SPD is a clinically and genetically heterogeneous condition. Three genetically distinct types of SPD (SPD1 [ HOXD13 ], SPD2 [ FBLN1 ], SPD3 [14q11.2-q12]) have been described. Most reported cases are attributed to HOXD13 mutations. 3 Homeobox ( HOX ) genes encode transcription factors that are highly conserved and regulate the differentiation of body wall and limb axes in metazoans. 4 HOXD13 is present at the 5′ end of the HOXD cluster that is the first HOX gene known to be linked to human developmental disorders. It is involved in patterning, differentiation and morphogenesis of limbs during development. 5 Till date, 16 mutations in HOXD13 are known to cause SPD. 2 6 The most common variations among all known types of mutations in HOXD13 are 15-residue N-terminal polyalanine repeats. 7 In the present study, a novel frameshift variant, c.708_708delC in exon 1 of HOXD13 was identified. The variant, c.708_708delC (p.N236Kfs*30) in exon 1 of HOXD13 , identified in the proband, and affected mother introduces a premature termination codon leading to an abnormal transcript that is likely to result in either non–sense-mediated decay or formation of a truncated protein. In-silico tools such as MutationTaster ([prob: 1] [ http://www.mutationtaster.org/ ]), SIFT Indel ([confidence score: 0.858] [ http://sift.bii.a-star.edu.sg/www/SIFT_indels2.html ]), and PaPI ([PAPI_Score- 0.862] [ http://papi.unipv.it/index.xhtml ]) predicted the variant to be pathogenic. This variant is not found in Exome Aggregation Consortium (ExAc) browser. 8 Furthermore, loss of function variants in HOXD13 are previously known to cause SPD. 1 This variant was not found in the father.

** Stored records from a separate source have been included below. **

-- ==== Sys2Proof/Laws/Exec.lean ====
section
/-! SUPPORT. What exec can do, by the shape of the instruction: the 66 arms fall into ten shapes. -/

namespace Sys2Proof.Machine

/-- The shape of an instruction's arm: a SEND, an inbound frame, or one of the block's other operations. -/
theorem exec_shape (i : Instr) :
    (∃ op dh dl, sendOpcode i = some op ∧ ∀ s, exec i s = sendFrame op dh dl s) ∨
    (∃ op dh dl, (encode i).port = .inbound ∧ ∀ s, exec i s = .next (interpret op dh dl s)) ∨
    (∃ b1 b2 b3 b4 b5 b6, i = .cksum b1 b2 b3 b4 b5 b6) ∨ (∃ op dh dl, i = .encode op dh dl) ∨
    (∃ b, i = .rxbyte b) ∨ (∃ e, i = .query e) ∨ (∃ m, i = .setmode m) ∨ (∃ mask, i = .clrstat mask) ∨
    (∃ f, i = .rdstat f) := by
  cases i
  case cksum => exact .inr (.inr (.inl ⟨_, _, _, _, _, _, rfl⟩))
  case encode => exact .inr (.inr (.inr (.inl ⟨_, _, _, rfl⟩)))
  case rxbyte => exact .inr (.inr (.inr (.inr (.inl ⟨_, rfl⟩))))
  case query => exact .inr (.inr (.inr (.inr (.inr (.inl ⟨_, rfl⟩)))))
  case setmode => exact .inr (.inr (.inr (.inr (.inr (.inr (.inl ⟨_, rfl⟩))))))
  case clrstat => exact .inr (.inr (.inr (.inr (.inr (.inr (.inr (.inl ⟨_, rfl⟩)))))))
  case rdstat => exact .inr (.inr (.inr (.inr (.inr (.inr (.inr (.inr ⟨_, rfl⟩)))))))
  all_goals first
    | exact .inl ⟨_, _, _, rfl, fun _ => rfl⟩
    | exact .inr (.inl ⟨_, _, _, rfl, fun _ => rfl⟩)

theorem execSetmode_eq_next {m : Mode} {s t : State} (h : execSetmode m s = .next t) :
    s.txbusy = false ∧ s.qactive = false ∧ t = s.setMode m := by
  unfold execSetmode at h
  split at h
  · cases h
  · next hb => injection h with h; simp at hb; exact ⟨hb.1, hb.2, h.symm⟩

theorem execRdstat_eq_next {f : BitVec 3} {s t : State} (h : execRdstat f s = .next t) :
    ∃ v, statusField f s.status = some v ∧ t = s.record (.returned (.field v)) := by
  unfold execRdstat at h
  split at h
  · next v hv => injection h with h; exact ⟨v, hv, h.symm⟩
  · cases h

/-- RXBYTE: the handler in ASYNC mode, a byte that waits in SYNC mode. -/
theorem execRxbyte_eq_next {b : Byte} {s t : State} (h : execRxbyte b s = .next t) :
    (s.mode = .async ∧ assemble (withFrame dispatch) b s = .next t) ∨ (s.mode = .sync ∧ t = holdByte b s) := by
  unfold execRxbyte at h
  split at h
  · next hm => exact .inl ⟨hm, h⟩
  · next hm => injection h with h; exact .inr ⟨hm, h.symm⟩

end Sys2Proof.Machine
end

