-- ==== Sys2Proof/Tests/Slice0.lean ====
section
/-! SUPPORT. Tests of the model on fixed values: expected results are written from spec/95_test_vectors.md and the encodings of
spec/30_encoding.md; and, for each statement with hypotheses, a concrete state that meets them. -/

namespace Sys2Proof.Tests

open Sys2Proof Sys2Proof.Machine

/-! Helpers: small states. -/

/-- Reset with another variant. -/
def under (v : Variant) : State := { State.reset with params := { State.reset.params with variant := v } }

/-- ASYNC mode, the cursor at `c`, RXB beginning with `bytes`. -/
def receiving (v : Variant) (c : Nat) (bytes : List Byte) : State :=
  { under v with mode := .async, cur := BitVec.ofNat CUR_BITS c, rxb := Memory.writeFrom [] 0 bytes }

/-- SYNC mode with bytes waiting and a reading of SYNC_FRAMING. -/
def querying (f : SyncFraming) (inbound : List Byte) : State :=
  { State.reset with params := { State.reset.params with framing := f }, env := { Env.initial with inbound := inbound } }

/-- Reset with FG's operations, waiting bytes and turns. -/
def running (m : Mode) (ops : List Txn) (inbound : List Byte) (turns : List Turn) : State :=
  { State.reset with mode := m, env := { Env.initial with ops := ops, inbound := inbound, turns := turns } }

/-- FG inside a SEND or QUERY. -/
def inside (p : FgPoint) (s : State) : State :=
  match p with
  | .idle => s
  | .encodeCall _ _ _ => { s with fgAt := p, txbusy := true }
  | .fill i _ _ => { s with fgAt := p, txbusy := true, txb := Memory.writeFrom [] 0 ((wireFrame s.params.variant 0x0D 0 0).take i) }
  | .sendCall _ => { s with fgAt := p, txbusy := true, txb := Memory.writeFrom [] 0 (wireFrame s.params.variant 0x0D 0x00 0x00) }
  | .delayCall => { s with fgAt := p, txbusy := true }
  | .delayWait => { s with fgAt := p, txbusy := true }
  | .sendDone => { s with fgAt := p, txbusy := true }
  | .recv _ => { s with fgAt := p, qactive := true, qexp := 0x43 }

/-- What a test looks at: a property of the next state, false at a stop. -/
def after (a : Answer) (p : State → Bool) : Bool :=
  match a with
  | .next s => p s
  | .fault _ => false
  | .refused _ => false

/-- The bytes the sink takes from the operation. -/
def bytesSentBy (a : Answer) : Option (List Byte) :=
  match a with
  | .next s => some (s.trace.filterMap fun e => match e with
      | .sent b => some b
      | .delay _ => none
      | .returned _ => none)
  | .fault _ => none
  | .refused _ => none

/-- The last result returned to FG. -/
def resultOf (a : Answer) : Option Event :=
  match a with
  | .next s => s.trace.getLast?
  | .fault _ => none
  | .refused _ => none

/-! Well-formedness: RDSTAT's field indexes 5 to 7 are ill-formed (R185), 4 is the last legal one. -/

theorem test_rdstat_5_is_ill_formed : (Instr.rdstat 5).wellFormed = false := by decide
theorem test_rdstat_6_is_ill_formed : (Instr.rdstat 6).wellFormed = false := by decide
theorem test_rdstat_7_is_ill_formed : (Instr.rdstat 7).wellFormed = false := by decide
theorem test_rdstat_4_is_well_formed : (Instr.rdstat 4).wellFormed = true := by decide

Mutations in HOXD13 are also associated with brachydactyly type D (OMIM 113200), brachydactyly syndactyly syndrome (OMIM 610713), brachydactyly type E (OMIM 113300), and syndactyly type 5 (OMIM 186300). Mutations in polyalanine tract expansion in a mouse model (SPD homolog ( spdh ]) exhibits typical human SPD phenotypes, 9 whereas targeted disruption of the Hoxd13 homeobox in homozygous Hoxd13 null mice demonstrates milder features of human SPD. 10 However, omphalocele is not reported with HOXD13 mutations in mice and humans.
Omphalocele is a midline defect in the anterior abdominal wall, and the mechanism of this defect is still not clearly known. It has been suggested that failure of the intestinal loops to reenter the abdominal cavity results in omphalocele. Another possibility is that omphalocele results from the failure of the embryonic lateral folds to fuse in the midline. 11 An omphalocele may occur as isolated condition or in association with other malformations. A single nucleotide polymorphism (SNP) array was performed to rule out the CNVs.
With this report, we would like to document the occurrence of omphalocele in a fetus with SPD with a frameshift mutation in HOXD13 . It remains to be known whether any causal relationship exists.
Acknowledgment
The authors thank the family for cooperating in this study and Department of Science and Technology, Government of India, for funding the project titled “Application of Autozygosity Mapping and Exome Sequencing to Identify Genetic Basis of Disorders of Skeletal Development” (SB/SO/HS/005/2014). S.S.N. is a recipient of Senior Research Fellowship from Indian Council of Medical Research (No. 45/10/2015-HUM-BMS).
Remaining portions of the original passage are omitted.